Task requirements: Please tally the lines in the material below that contain the word "movsListed", and give the count only.

Data provided:
/-- The checks an instruction's description puts on its fields (07 R99–R106 and the instruction chapters); an event has none. -/
def Instr.wf : Instr → Bool
  | .nop p _ => pOk p
  | .bra p _ => pOk p
  | .jmp p _ => pOk p
  | .call p _ => pOk p
  | .callr p _ => pOk p
  | .ret p _ => pOk p
  | .brc p _ _ _ _ _ => pOk p
  | .aluAdd p _ _ _ _ => pOk p
  | .aluSub p _ _ _ _ => pOk p
  | .aluAnd p _ _ _ _ => pOk p
  | .aluOr p _ _ _ _ => pOk p
  | .aluXor p _ _ _ _ => pOk p
  | .aluAndn p _ _ _ _ => pOk p
  | .aluOrn p _ _ _ _ => pOk p
  | .aluXnor p _ _ _ _ => pOk p
  | .aluMin p _ _ _ _ => pOk p
  | .aluMax p _ _ _ _ => pOk p
  | .aluMinu p _ _ _ _ => pOk p
  | .aluMaxu p _ _ _ _ => pOk p
  | .aluAdds p _ _ _ _ => pOk p
  | .aluSubs p _ _ _ _ => pOk p
  | .aluAddsu p _ _ _ _ => pOk p
  | .aluSubsu p _ _ _ _ => pOk p
  | .aluMov p _ _ _ => pOk p
  | .aluNeg p _ _ _ => pOk p
  | .aluNot p _ _ _ => pOk p
  | .addi p _ _ _ => pOk p
  | .andi p _ _ _ => pOk p
  | .ori p _ _ _ => pOk p
  | .xori p _ _ _ => pOk p
  | .movi p _ _ => pOk p
  | .movhi p _ _ _ => pOk p
  | .mulLo p _ _ _ => pOk p
  | .mulHi p _ _ _ => pOk p
  | .mulHiu p _ _ _ => pOk p
  | .mulMad p _ _ _ _ => pOk p
  | .divS p _ _ _ _ _ => pOk p
  | .divU p _ _ _ _ _ => pOk p
  | .divRem p _ _ _ _ _ => pOk p
  | .divRemu p _ _ _ _ _ => pOk p
  | .bitsShl p _ _ _ => pOk p
  | .bitsShr p _ _ _ => pOk p
  | .bitsSar p _ _ _ => pOk p
  | .bitsRol p _ _ _ => pOk p
  | .bitsRor p _ _ _ => pOk p
  | .bitsShli p _ _ _ => pOk p
  | .bitsShri p _ _ _ => pOk p
  | .bitsSari p _ _ _ => pOk p
  | .bitsRoli p _ _ _ => pOk p
  | .bitsRori p _ _ _ => pOk p
  | .bitsClz p _ _ => pOk p
  | .bitsCtz p _ _ => pOk p
  | .bitsPopc p _ _ => pOk p
  | .bitsBrev p _ _ => pOk p
  | .bitsBswap p _ _ => pOk p
  | .fieldExt p _ _ _ => pOk p
  | .fieldExts p _ _ _ => pOk p
  | .fieldIns p _ _ _ => pOk p
  | .fieldMask p _ _ => pOk p
  | .movw p _ _ => pOk p
  | .sel p _ _ _ _ => pOk p
  | .lea p _ _ _ k => pOk p && decide (k ≠ 7)
  | .leaOff p _ _ _ k => pOk p && decide (k ≠ 7)
  | .cmp p _ _ _ _ _ _ => pOk p
  | .cmpi p _ _ _ _ => pOk p
  | .plogAnd p _ _ _ => pOk p
  | .plogOr p _ _ _ => pOk p
  | .plogXor p _ _ _ => pOk p
  | .plogAndn p _ _ _ => pOk p
  | .plogOrn p _ _ _ => pOk p
  | .plogNand p _ _ _ => pOk p
  | .plogNor p _ _ _ => pOk p
  | .plogXnor p _ _ _ => pOk p
  | .plogNot p _ _ => pOk p
  | .pmovG2p p _ _ => pOk p
  | .pmovP2g p _ _ => pOk p
  | .pmovBc p _ _ => pOk p
  | .coordTile p _ _ => pOk p
  | .coordGroup p _ _ => pOk p
  | .coordSgrp p _ _ => pOk p
  | .coordDie p _ _ => pOk p
  | .coordPres p _ _ => pOk p
  | .coordHmap p _ _ => pOk p
  | .coordLocal p _ _ => pOk p
  | .mka p _ _ _ _ _ => pOk p
  | .mkg p _ _ _ => pOk p
  | .mkgOwn p _ _ => pOk p
  | .ld p _ _ _ _ _ => pOk p
  | .ldx p _ _ _ _ _ _ => pOk p
  | .st p _ _ _ _ _ => pOk p
  | .stx p _ _ _ _ _ _ => pOk p
  | .ldm p _ c d _ _ => pOk p && decide (d.toNat + c.toNat ≤ 31)
  | .stm p _ c d _ _ => pOk p && decide (d.toNat + c.toNat ≤ 31)
  | .ldq p _ _ _ _ => pOk p
  | .ldtry p _ _ d _ _ => pOk p && decide (evenG d)
  | .bwait p _ _ _ _ => pOk p
  | .clr p _ _ => pOk p
  | .clrn p _ _ => pOk p
  | .prefS p _ _ => pOk p
  | .prefX p _ _ => pOk p
  | .aopSwap p _ _ ty _ _ _ _ _ => pOk p && decide ((ty.isAtomicInt ∨ ty = .f32))
  | .aopAdd p _ _ ty _ _ _ _ _ => pOk p && decide ((ty.isAtomicInt ∨ ty = .f32))
  | .aopAnd p _ _ ty _ _ _ _ _ => pOk p && decide (ty.isAtomicInt)
  | .aopOr p _ _ ty _ _ _ _ _ => pOk p && decide (ty.isAtomicInt)
  | .aopXor p _ _ ty _ _ _ _ _ => pOk p && decide (ty.isAtomicInt)
  | .aopMin p _ _ ty _ _ _ _ _ => pOk p && decide (ty.isAtomicInt)
  | .aopMax p _ _ ty _ _ _ _ _ => pOk p && decide (ty.isAtomicInt)
  | .acas p _ _ q ty _ _ d _ b c => pOk p && decide ((if q then ty = .z64 ∧ evenG d ∧ evenG b ∧ evenG c else ty = .z32 ∨ ty = .z64))
  | .redAdd p _ ty _ order _ _ => pOk p && decide ((ty.isAtomicInt ∨ ty = .f32) ∧ (order = 0 ∨ order = 2))
  | .redAnd p _ ty _ order _ _ => pOk p && decide (ty.isAtomicInt ∧ (order = 0 ∨ order = 2))
  | .redOr p _ ty _ order _ _ => pOk p && decide (ty.isAtomicInt ∧ (order = 0 ∨ order = 2))
  | .redXor p _ ty _ order _ _ => pOk p && decide (ty.isAtomicInt ∧ (order = 0 ∨ order = 2))
  | .redMin p _ ty _ order _ _ => pOk p && decide (ty.isAtomicInt ∧ (order = 0 ∨ order = 2))
  | .redMax p _ ty _ order _ _ => pOk p && decide (ty.isAtomicInt ∧ (order = 0 ∨ order = 2))
  | .post p _ sz _ order _ b => pOk p && decide ((order = 0 ∨ order = 2) ∧ (sz = .g → b.toNat < 16 ∧ evenG b))
  | .vopAdd p ty _ _ _ => pOk p && decide (ty.isLane)
  | .vopSub p ty _ _ _ => pOk p && decide (ty.isLane)
  | .vopMul p ty _ _ _ => pOk p && decide (ty.isLane)
  | .vopMin p ty _ _ _ => pOk p && decide (ty.isLane)
  | .vopMax p ty _ _ _ => pOk p && decide (ty.isLane)
  | .vopAbs p ty _ _ => pOk p && decide ((ty.isS ∨ ty.isFloat))
  | .vopNeg p ty _ _ => pOk p && decide ((ty.isS ∨ ty.isFloat))
  | .vopAdds p ty _ _ _ => pOk p && decide ((ty.isS ∨ ty.isZ))
  | .vopSubs p ty _ _ _ => pOk p && decide ((ty.isS ∨ ty.isZ))
  | .vopAnd p ty _ _ _ => pOk p && decide ((ty.isS ∨ ty.isZ))
  | .vopOr p ty _ _ _ => pOk p && decide ((ty.isS ∨ ty.isZ))
  | .vopXor p ty _ _ _ => pOk p && decide ((ty.isS ∨ ty.isZ))
  | .vopAndn p ty _ _ _ => pOk p && decide ((ty.isS ∨ ty.isZ))
  | .vopShl p ty _ _ _ => pOk p && decide ((ty.isS ∨ ty.isZ))
  | .vopShr p ty _ _ _ => pOk p && decide ((ty.isS ∨ ty.isZ))
  | .vopSar p ty _ _ _ => pOk p && decide ((ty.isS ∨ ty.isZ))
  | .vopMulhi p ty _ _ _ => pOk p && decide ((ty.isS ∨ ty.isZ))
  | .vfma p ty _ _ _ _ => pOk p && decide (ty.isFloat)
  | .vfmaFms p ty _ _ _ _ => pOk p && decide (ty.isFloat)
  | .vfmaFnma p ty _ _ _ _ => pOk p && decide (ty.isFloat)
  | .vfmaFnms p ty _ _ _ _ => pOk p && decide (ty.isFloat)
  | .vdiv p _ ty _ _ _ => pOk p && decide (ty.isFloat)
  | .vsqrt p _ ty _ _ => pOk p && decide (ty.isFloat)
  | .vcmp p cc ty _ _ _ => pOk p && decide (ty.isLane ∧ cc.okFor ty)
  | .vsel p ty _ _ _ _ => pOk p && decide (ty.isLane)
  | .vcvt p src j dst _ _ c => pOk p && decide (src ≠ dst ∧ j.toNat < vcvtParts src dst ∧ (src.isNarrow ∨ dst.isNarrow ∨ c = 0))
  | .vredAdd p ty _ _ => pOk p && decide (ty.isLane)
  | .vredMin p ty _ _ => pOk p && decide (ty.isLane)
  | .vredMax p ty _ _ => pOk p && decide (ty.isLane)
  | .vredAnd p ty _ _ => pOk p && decide ((ty.isS ∨ ty.isZ))
  | .vredOr p ty _ _ => pOk p && decide ((ty.isS ∨ ty.isZ))
  | .vredXor p ty _ _ => pOk p && decide ((ty.isS ∨ ty.isZ))
  | .vperm p ty _ _ _ _ => pOk p && decide (ty.isLane)
  | .vbcast p ty _ _ => pOk p && decide (ty.isLane)
  | .vbcastLane p ty _ _ idx => pOk p && decide (ty.isLane ∧ idx.toNat < ty.lanes)
  | .vins p ty _ _ idx => pOk p && decide (ty.isLane ∧ idx.toNat < ty.lanes)
  | .vext p ty _ _ idx => pOk p && decide (ty.isLane ∧ idx.toNat < ty.lanes)
  | .vdot p ty _ _ _ => pOk p && decide (ty.isDot)
  | .vmov p ty _ _ => pOk p && decide (ty.isLane)
  | .vmovZero p ty _ => pOk p && decide (ty.isLane)
  | .vld p _ g d _ _ => pOk p && decide ((g → evenV d))
  | .vst p _ g d _ _ => pOk p && decide ((g → evenV d))
  | .vlds p _ ty _ _ _ => pOk p && decide (ty.isZ)
  | .vsts p _ ty _ _ _ => pOk p && decide (ty.isZ)
  | .vgath p _ ty _ _ _ _ => pOk p && decide (ty = .z32 ∨ ty = .z64)
  | .vscat p _ ty _ _ _ _ => pOk p && decide (ty = .z32 ∨ ty = .z64)
  | .vldb p _ _ _ _ => pOk p
  | .vstb p _ _ _ _ => pOk p
  | .copy p _ _ _ _ => pOk p
  | .copys p _ _ _ _ _ _ _ => pOk p
  | .copygG p _ _ _ _ _ => pOk p
  | .copygS p _ _ _ _ _ => pOk p
  | .cbatchOpen p => pOk p
  | .cbatchClose p => pOk p
  | .cwait p _ => pOk p
  | .cbinit p _ _ => pOk p
  | .cbwait p _ => pOk p
  | .cqf p _ => pOk p
  | .cstat p _ => pOk p
  | .cstatBar p _ _ => pOk p
  | .tagl p _ _ => pOk p
  | .taglG p _ _ _ => pOk p
  | .tags p _ _ _ => pOk p
  | .tagi p _ => pOk p
  | .tagiAll p => pOk p
  | .tagiBlk p _ => pOk p
  | .mtask p _ _ _ => pOk p
  | .mtqry p _ _ => pOk p
  | .mtqryQ p _ => pOk p
  | .mtcan p _ _ => pOk p
  | .lyrinit p _ _ _ => pOk p
  | .lyrq p _ _ _ => pOk p
  | .lyrqX p _ _ => pOk p
  | .lyrqW p _ _ => pOk p
  | .lyrref p _ _ => pOk p
  | .lyrdrop p _ _ => pOk p
  | .fence p _ order => pOk p && decide (order ≠ 0)
  | .bar p _ => pOk p
  | .barComb p _ _ => pOk p
  | .trig p => pOk p
  | .waitl p _ _ _ _ => pOk p
  | .waitlDl p _ _ _ _ _ => pOk p
  | .sleep p _ _ => pOk p
  | .sleepM p _ _ => pOk p
  | .yield p => pOk p
  | .spawn p _ _ => pOk p
  | .tpop p _ => pOk p
  | .tstart p _ _ _ _ => pOk p
  | .treap p _ _ => pOk p
  | .texit p => pOk p
  | .rqpush p _ _ => pOk p
  | .rqpushCore p _ _ _ => pOk p
  | .rqpop p d => pOk p && decide (d ≠ 31)
  | .rqpopP p d _ => pOk p && decide (d ≠ 31)
  | .rqpopCnt p _ => pOk p
  | .preempt p _ _ _ => pOk p
  | .preemptQ p _ _ => pOk p
  | .evac p _ _ _ => pOk p
  | .send p _ _ _ _ => pOk p
  | .recv p _ _ => pOk p
  | .recvT p _ _ => pOk p
  | .timer p _ => pOk p
  | .timerRel p _ => pOk p
  | .timerOff p => pOk p
  | .trap p _ => pOk p
  | .eret p => pOk p
  | .eretNext p => pOk p
  | .movsRead p _ sr => pOk p && decide (movsListed sr)
  | .movsWrite p sr _ => pOk p && decide (movsListed sr)
  | .movcRead p _ sr => pOk p && decide (movcListed sr)
  | .movcWrite p sr _ => pOk p && decide (movcListed sr)
  | .tlbiVa p _ _ => pOk p
  | .tlbiAsid p _ => pOk p
  | .tlbiAll p => pOk p
  | .tlbsync p => pOk p
  | .fltrd p _ _ _ => pOk p
  | .fltrpl p _ _ => pOk p
  | .emur p _ _ _ => pOk p
  | .emuw p _ _ _ => pOk p
  | .holdt p _ _ => pOk p
  | .resumet p _ _ => pOk p
  | .snap p => pOk p
  | .cntrd p _ _ => pOk p
  | .cntclr p _ => pOk p
  | .waym p _ _ => pOk p
  | .sgway p _ _ => pOk p
  | .illegalEncoding => true
  | .emulationRequest => true
  | .fetchBlockFill => true
  | .longLatencyComplete => true
  | .bankAccess => true
  | .suspension => true
  | .waiterRetry => true
  | .blockReadAtHome => true
  | .blockWriteGranule => true
  | .blockFillRelease => true
  | .drainDescriptor => true
  | .clrAtHome => true
  | .watchIncrement => true
  | .deferredTrapReport => true
  | .trapDelivery => true
  | .dispatch => true
  | .steal => true
  | .dispatchRetry => true
  | .ringRefill => true
  | .groupLoadRefresh => true
  | .pushBalance => true
  | .wakeMessage => true
  | .resumeContinuation => true
  | .launchTableFill => true
  | .launchAccept => true
  | .gangPlace => true
  | .gangOffer => true
  | .triggerWrite => true
  | .completionWrite => true
  | .postedAck => true
  | .preemptTakeEffect => true
  | .saveWrite => true
  | .restore => true
  | .haltTakeEffect => true
  | .holdtTimeout => true
  | .deadlockDeclare => true
  | .timerFire => true
  | .sleepDeadline => true
  | .waitlWake => true
  | .waitlPoll => true
  | .barrierResume => true
  | .mailboxArrival => true
  | .gangStartRecord => true
  | .supervisorNotice => true
  | .copyAdmit => true
  | .copyBeat => true
  | .copyCommandComplete => true
  | .copyCommandEnd => true
  | .taskAccept => true
  | .taskPresenceCheck => true
  | .taskIssue => true
  | .configurationChange => true
  | .taskKstep => true
  | .taskDWrite => true
  | .taskComplete => true
  | .taskEndError => true
  | .taskFault => true
  | .graftInvocation => true
  | .graftRestart => true
  | .graftCommit => true
  | .faultPost => true
  | .faultTableRetry => true
  | .faultReplay => true
  | .walk => true
  | .remoteRequest => true
  | .remoteRetry => true
  | .remoteTokenWake => true
  | .farAtomic => true
  | .scrub => true
  | .routerFailure => true
  | .routingTableLoad => true
  | .rds => true
  | .rdx => true
  | .upg => true
  | .wbd => true
  | .inv => true
  | .fwds => true
  | .fwdx => true
  | .invack => true
  | .data => true
  | .datax => true
  | .cmpMsg => true
  | .memrdData => true
  | .memwrAck => true
  | .snoopFilterEvict => true
  | .directoryRecall => true
  | .sliceFailure => true
  | .censusQuery => true
  | .censusReport => true
  | .censusEnd => true
  | .containment => true
  | .agentAnswerTimeout => true
  | .containmentNotice => true
  | .agentRejoin => true
  | .flitReceive => true
  | .linkNak => true
  | .linkDown => true
  | .reserve => true
  | .rack => true
  | .rnak => true
  | .release => true
  | .go => true
  | .started => true
  | .startedTimeout => true
  | .halt => true
  | .trigMessage => true
  | .done => true
  | .apertureRead => true
  | .apertureWrite => true
  | .apertureFaultTimeout => true
  | .pcieUnsupported => true
  | .qcreate => true
  | .qdestroy => true
  | .queueFetch => true
  | .startRecord => true
  | .partitionControl => true
  | .registerWrite => true
  | .debugSelect => true
  | .coldReset => true
  | .partitionReset => true
  | .lifeCycleChange => true
  | .wipeDone => true
  | .firmwareVerify => true
  | .recoveryLoad => true
  | .attestationRequest => true
  | .cxlDynamicCapacity => true
  | .powerLimit => true
  | .powerLimitClear => true
  | .overtemperature => true
  | .channelHalfWidth => true
  | .snapIn => true
  | .snapshotThreshold => true
  | .snapshotLatch => true
  | .machineCheck => true
  | .meshCreditReturn => true
  | .probeEcho => true
  | .evacAcknowledged => true
  | .tlbiTakesEffect => true
  | .emulationRoundTrip => true
  | .graftTableAccessReturn => true
  | .storeWipeDone => true
  | .haltAnswer => true
  | .channelFullWidth => true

Result below: 2